Recorded data —
....................

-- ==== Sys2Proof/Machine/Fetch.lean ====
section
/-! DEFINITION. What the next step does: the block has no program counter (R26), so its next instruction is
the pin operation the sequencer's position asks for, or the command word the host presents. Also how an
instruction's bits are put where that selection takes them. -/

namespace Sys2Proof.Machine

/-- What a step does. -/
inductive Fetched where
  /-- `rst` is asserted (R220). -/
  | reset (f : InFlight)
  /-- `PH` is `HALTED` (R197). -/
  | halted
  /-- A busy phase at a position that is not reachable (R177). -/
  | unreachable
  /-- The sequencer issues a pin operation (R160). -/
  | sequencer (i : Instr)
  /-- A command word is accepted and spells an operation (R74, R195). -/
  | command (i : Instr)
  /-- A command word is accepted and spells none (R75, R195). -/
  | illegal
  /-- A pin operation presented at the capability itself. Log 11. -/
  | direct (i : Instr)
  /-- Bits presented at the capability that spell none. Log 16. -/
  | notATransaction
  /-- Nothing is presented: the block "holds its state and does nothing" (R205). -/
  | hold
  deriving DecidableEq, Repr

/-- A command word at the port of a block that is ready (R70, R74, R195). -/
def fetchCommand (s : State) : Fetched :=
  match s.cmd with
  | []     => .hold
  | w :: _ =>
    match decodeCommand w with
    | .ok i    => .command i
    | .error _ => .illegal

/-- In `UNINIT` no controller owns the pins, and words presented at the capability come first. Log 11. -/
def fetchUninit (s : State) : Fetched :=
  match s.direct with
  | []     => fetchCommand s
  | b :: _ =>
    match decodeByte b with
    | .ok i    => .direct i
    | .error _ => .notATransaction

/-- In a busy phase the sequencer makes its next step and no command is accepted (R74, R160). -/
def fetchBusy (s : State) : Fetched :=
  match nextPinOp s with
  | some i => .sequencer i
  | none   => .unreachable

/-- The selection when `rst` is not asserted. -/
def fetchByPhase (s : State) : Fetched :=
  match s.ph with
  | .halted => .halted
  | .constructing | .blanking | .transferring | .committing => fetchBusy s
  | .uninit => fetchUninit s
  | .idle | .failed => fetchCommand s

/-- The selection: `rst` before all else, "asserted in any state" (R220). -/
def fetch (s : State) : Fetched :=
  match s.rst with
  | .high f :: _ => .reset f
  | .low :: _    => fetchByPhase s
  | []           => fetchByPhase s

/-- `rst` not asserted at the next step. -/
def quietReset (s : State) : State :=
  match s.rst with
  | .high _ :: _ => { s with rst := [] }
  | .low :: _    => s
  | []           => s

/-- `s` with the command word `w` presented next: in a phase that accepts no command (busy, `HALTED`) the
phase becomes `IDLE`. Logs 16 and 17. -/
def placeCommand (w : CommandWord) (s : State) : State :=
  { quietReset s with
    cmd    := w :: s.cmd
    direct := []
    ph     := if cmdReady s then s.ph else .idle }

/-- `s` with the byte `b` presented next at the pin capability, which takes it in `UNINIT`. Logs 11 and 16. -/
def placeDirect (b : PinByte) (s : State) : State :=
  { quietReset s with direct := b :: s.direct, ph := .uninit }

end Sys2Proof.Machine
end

....................

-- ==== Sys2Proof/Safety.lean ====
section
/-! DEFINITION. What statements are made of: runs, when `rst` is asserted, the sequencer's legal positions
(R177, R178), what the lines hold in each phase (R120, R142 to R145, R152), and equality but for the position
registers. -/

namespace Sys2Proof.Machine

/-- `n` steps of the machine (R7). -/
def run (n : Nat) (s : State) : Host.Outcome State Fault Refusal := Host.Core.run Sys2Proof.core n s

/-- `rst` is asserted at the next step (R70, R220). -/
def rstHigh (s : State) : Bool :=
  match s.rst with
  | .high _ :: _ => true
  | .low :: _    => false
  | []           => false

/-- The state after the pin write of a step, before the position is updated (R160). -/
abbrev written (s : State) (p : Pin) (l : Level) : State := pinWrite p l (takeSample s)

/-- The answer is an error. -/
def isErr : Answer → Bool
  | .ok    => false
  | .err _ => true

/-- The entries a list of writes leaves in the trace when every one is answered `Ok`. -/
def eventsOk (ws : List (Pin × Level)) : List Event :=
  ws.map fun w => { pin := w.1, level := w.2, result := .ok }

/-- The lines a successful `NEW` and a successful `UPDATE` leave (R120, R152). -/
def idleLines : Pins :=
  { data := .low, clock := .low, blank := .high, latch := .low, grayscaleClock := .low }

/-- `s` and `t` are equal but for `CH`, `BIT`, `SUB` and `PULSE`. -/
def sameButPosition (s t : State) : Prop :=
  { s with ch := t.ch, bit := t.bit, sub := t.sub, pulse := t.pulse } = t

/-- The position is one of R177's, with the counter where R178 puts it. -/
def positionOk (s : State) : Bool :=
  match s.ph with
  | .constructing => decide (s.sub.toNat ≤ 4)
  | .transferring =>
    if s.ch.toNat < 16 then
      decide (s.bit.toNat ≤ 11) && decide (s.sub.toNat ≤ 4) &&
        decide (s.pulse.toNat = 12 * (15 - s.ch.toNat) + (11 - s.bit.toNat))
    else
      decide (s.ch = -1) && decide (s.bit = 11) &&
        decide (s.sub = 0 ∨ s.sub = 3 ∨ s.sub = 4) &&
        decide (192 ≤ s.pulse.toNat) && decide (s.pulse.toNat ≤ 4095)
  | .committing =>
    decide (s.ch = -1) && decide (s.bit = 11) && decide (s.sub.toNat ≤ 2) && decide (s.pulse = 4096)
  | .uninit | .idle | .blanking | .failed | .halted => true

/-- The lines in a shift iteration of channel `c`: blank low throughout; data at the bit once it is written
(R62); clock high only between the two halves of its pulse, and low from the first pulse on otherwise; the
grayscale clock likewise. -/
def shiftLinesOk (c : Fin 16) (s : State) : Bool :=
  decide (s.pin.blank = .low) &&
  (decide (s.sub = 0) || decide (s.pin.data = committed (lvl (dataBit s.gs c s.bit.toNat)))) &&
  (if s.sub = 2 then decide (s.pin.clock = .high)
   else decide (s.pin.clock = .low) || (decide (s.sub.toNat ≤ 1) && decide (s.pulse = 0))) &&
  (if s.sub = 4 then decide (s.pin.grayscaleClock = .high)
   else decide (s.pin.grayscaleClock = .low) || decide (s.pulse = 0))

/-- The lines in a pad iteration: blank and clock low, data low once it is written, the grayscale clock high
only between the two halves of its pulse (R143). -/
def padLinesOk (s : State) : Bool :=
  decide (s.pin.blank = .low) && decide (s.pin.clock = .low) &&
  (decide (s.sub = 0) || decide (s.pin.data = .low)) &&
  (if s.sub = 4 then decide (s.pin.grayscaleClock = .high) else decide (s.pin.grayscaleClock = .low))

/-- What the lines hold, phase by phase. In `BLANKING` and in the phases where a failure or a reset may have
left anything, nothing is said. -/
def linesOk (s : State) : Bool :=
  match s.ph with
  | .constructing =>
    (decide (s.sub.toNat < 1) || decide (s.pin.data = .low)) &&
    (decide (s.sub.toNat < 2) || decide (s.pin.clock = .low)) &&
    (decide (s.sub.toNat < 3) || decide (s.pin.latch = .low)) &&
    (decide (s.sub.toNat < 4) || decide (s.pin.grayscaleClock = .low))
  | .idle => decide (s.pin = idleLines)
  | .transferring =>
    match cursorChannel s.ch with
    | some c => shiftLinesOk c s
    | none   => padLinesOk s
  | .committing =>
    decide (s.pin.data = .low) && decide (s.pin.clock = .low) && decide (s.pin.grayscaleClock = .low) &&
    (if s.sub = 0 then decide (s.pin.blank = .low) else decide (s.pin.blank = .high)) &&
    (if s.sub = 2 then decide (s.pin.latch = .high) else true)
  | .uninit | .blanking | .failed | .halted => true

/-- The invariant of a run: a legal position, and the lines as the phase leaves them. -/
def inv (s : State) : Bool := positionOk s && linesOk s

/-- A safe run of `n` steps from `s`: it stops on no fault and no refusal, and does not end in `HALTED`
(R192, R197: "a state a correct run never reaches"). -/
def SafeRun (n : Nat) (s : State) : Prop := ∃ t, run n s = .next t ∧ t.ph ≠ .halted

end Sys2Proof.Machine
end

....................

WHAT IS NEEDED — Lines holding "accepted": please count them in the data above and reply with the number alone.

REPLY — 3